Санька явился по вызову Сереги Бурана. Не найдя его среди мужиков, он в раздумье остановился у дверей, но, взглянув на Большова и поняв, что сгорбился тот не зря, Санька пробрался ближе к столу, уселся на подоконник.
Максим Ерофеевич метнул исподлобья сердитый взгляд, но не обернулся. Судя по всему, он и так уже был раздражен.
— Значит так, Максим Ерофеевич, — по-видимому, уже не в первый раз спрашивал Рогов, — все-таки непонятно, где ты находился прошедшую ночь?
— Сказываю, с вечера гостевал у отца Никодима, это вон хотя бы твой подручный может подтвердить, — покосился Большов на Саньку, — потом допоздна по хозяйству управлялся. Нам ведь робить надо, так что обивать чужие пороги недосуг.
— Как же ты все-таки в ограде у Прокопия Ефимовича оказался? И зачем?
— У Юдина не бывал. Мне с ним днем-то судачиться не о чем, не то ли что ночью. Да и о чем ночью говорить? К чужим бабам ходить на пару с ним, вроде, уж совестно, насчет грабежей не приучены. А кого и грабить-то у нас в Октюбе? Тебя, что ли, или эвон дедку Половскова?
— Не увиливай, Максим Ерофеевич, от прямого ответа. Ведь нам-то хорошо известно, зачем ты у Юдина побывал.
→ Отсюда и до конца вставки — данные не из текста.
-- ==== Sys2Proof/Machine/Ops.lean ====
section
/-! DEFINITION. The operations the steps share: one byte of a buffer, `draw()`, accept (R37), the write-backs of a completion (R39, R41, R120) and reset (R135). -/

namespace Sys2Proof.Machine

/-! ## Buffers -/

/-- Byte `i` of a buffer: `some b`, or `none` for an unspecified byte (R46). -/
def Memory.read : Memory → Nat → Option Byte
  | [], _ => none
  | (j, b) :: m, i => if i = j then some b else Memory.read m i

/-- `MemWrite(IN, i, 1, b)` of R46: byte `i` becomes `some b`.  Keeps the indices rising. -/
def Memory.write : Memory → Nat → Byte → Memory
  | [], i, b => [(i, b)]
  | (j, c) :: m, i, b =>
    if i < j then (i, b) :: (j, c) :: m
    else if i = j then (i, b) :: m
    else (j, c) :: Memory.write m i b

/-- The buffer whose byte `i + t` is `some O[t]` and whose other bytes are `none`. -/
def Memory.ofBytesFrom : Nat → List Byte → Memory
  | _, [] => []
  | i, b :: O => (i, b) :: Memory.ofBytesFrom (i + 1) O

/-- OUT_BUF after a successful ENC or DEC (R41): `some O[i]` below the length, `none` from it on. -/
def Memory.ofBytes (O : List Byte) : Memory := Memory.ofBytesFrom 0 O

/-- A buffer that holds no byte: all of it is unspecified (R120, R135). -/
def Memory.unspecified : Memory := []

/-- The Engine's reads of a command's input (R53, R88, R102): the bytes `i .. i+n-1` in index order, each
read once, an unspecified byte contributing one draw.  Answers the bytes and the number of draws taken
so far. -/
def Memory.fetch (m : Memory) : Nat → Nat → Nat → List Byte × Nat
  | 0, _, d => ([], d)
  | n + 1, i, d =>
    match Memory.read m i with
    | some b =>
      let r := Memory.fetch m n (i + 1) d
      (b :: r.1, r.2)
    | none =>
      let r := Memory.fetch m n (i + 1) (d + 1)
      (Config.drawByte d :: r.1, r.2)

/-! ## Accept -/

/-- What a Host write of `v` to CMD latches (R33, R37). -/
def State.latchOf (v : Word) (s : State) : Latch where
  op := v
  len := s.srcLen
  arg := s.arg
  ps := s.cfgPairStrict
  ts := s.cfgTailStrict

/-- Accept (R37).  It is also the only return from an error that there is: it clears the record of the
last error in STATUS (R121). -/
def State.accept (v : Word) (s : State) : State :=
  { s with
    latch := some (s.latchOf v)
    busy := true
    done := false
    err := false
    errCode := 0 }

/-! ## Completion -/

/-- ERRCODE of each cause (R117). -/
def ErrorCode.code : ErrorCode → BitVec 4
  | .invalidSymbol => 1
  | .pairOverflow => 2
  | .tailOverflow => 3
  | .badLength => 4
  | .badArg => 5
  | .badOpcode => 6

/-- The causes after which DST_LEN is 0 and all of OUT_BUF is unspecified (R120). -/
def ErrorCode.clearsOutput : ErrorCode → Bool
  | .invalidSymbol => true
  | .pairOverflow => true
  | .tailOverflow => true
  | .badLength => true
  | .badArg => false
  | .badOpcode => false

/-- The cause after which RESULT is 0 (R120). -/
def ErrorCode.clearsResult : ErrorCode → Bool
  | .badArg => true
  | .invalidSymbol => false
  | .pairOverflow => false
  | .tailOverflow => false
  | .badLength => false
  | .badOpcode => false

/-- DST_LEN after an output of `n` bytes (R41).  R7 admits capacities whose output length does not fit
in the 32 bits of R27; the spec states no value there, so it is a draw (DESIGN CHOICE, log entry 9,
safe). -/
def State.lengthWord (n : Nat) (s : State) : Word :=
  if n < 2 ^ 32 then BitVec.ofNat 32 n else Config.drawWord s.draws

/-- The number of draws taken once `lengthWord` has been read. -/
def State.drawsAfterLength (n : Nat) (s : State) : Nat :=
  if n < 2 ^ 32 then s.draws else s.draws + 1

/-- Completion of ENC or DEC with the output bytes `O` (R39, R41).  ERR and ERRCODE are 0 on success
(R22, R24, log entry 15).  R7 makes the output fit in OUT_BUF (log entry 14). -/
def State.completeBytes (O : List Byte) (s : State) : State :=
  { s with
    outBuf := Memory.ofBytes O
    dstLen := s.lengthWord O.length
    draws := s.drawsAfterLength O.length
    errPos := 0
    err := false
    errCode := 0
    busy := false
    done := true
    latch := none }

/-- Completion of SYM or IDX with the 8-bit result `r` (R39, R41). -/
def State.completeByte (r : Byte) (s : State) : State :=
  { s with
    result := r
    errPos := 0
    err := false
    errCode := 0
    busy := false
    done := true
    latch := none }

/-- TAKING AN ERROR: the error completion of R120 with R39, this block's whole "trap entry".  There is
no vector and no handler, so control goes nowhere (R16, R128). -/
def State.completeErr (c : ErrorCode) (pos : Nat) (s : State) : State :=
  { s with
    err := true
    errCode := c.code
    errPos := BitVec.ofNat 32 pos
    dstLen := if c.clearsOutput then 0 else s.dstLen
    outBuf := if c.clearsOutput then Memory.unspecified else s.outBuf
    result := if c.clearsResult then 0 else s.result
    busy := false
    done := true
    latch := none }

/-! ## Reset -/

/-- The reset action of R135, by the Reset agent at any point (R133), a running command abandoned
(R136).  REFUSED and the configuration are not changed (R36, R137), nor are the model's own fields
(log entries 16 and 17). -/
def State.resetAction (s : State) : State :=
  { s with
    cfgIe := false
    cfgPairStrict := false
    cfgTailStrict := false
    srcLen := 0
    arg := 0
    dstLen := 0
    result := 0
    errPos := 0
    busy := false
    done := false
    err := false
    werr := false
    errCode := 0
    latch := none
    inBuf := Memory.unspecified
    outBuf := Memory.unspecified }

end Sys2Proof.Machine
end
— Знаю, разведка у вас работает. Без подглядки, небось, даже в пригон по нужде сходить нельзя, — ядовито возразил Большов. — Однако же, подбирали бы вы для разведки людей посурьезнее, нежели вон энтот сопляк Субботин. И знаете тоже кого подсылать! Он вам наговорит про меня сорок коробов. От горшка еще не отрос, а уже за отца счеты сводит. Еже и за избача на меня скажет!
— Врешь ты, Максим Ерофеевич! — не выдержал напраслины Санька. — Никогда я за тобой не подсматривал.
— Ладно, Санька, — не меняя тона, сказал Павел Иванович. — А тебе, Максим Ерофеевич, все это не к лицу. Никакой разведки у нас нет, но все же заметь: ведь шила в мешке не утаишь! У народа глаз много.
— Сказываю, не бывал у Прокопия!
— Стало быть, и самогонного аппарата у тебя нету?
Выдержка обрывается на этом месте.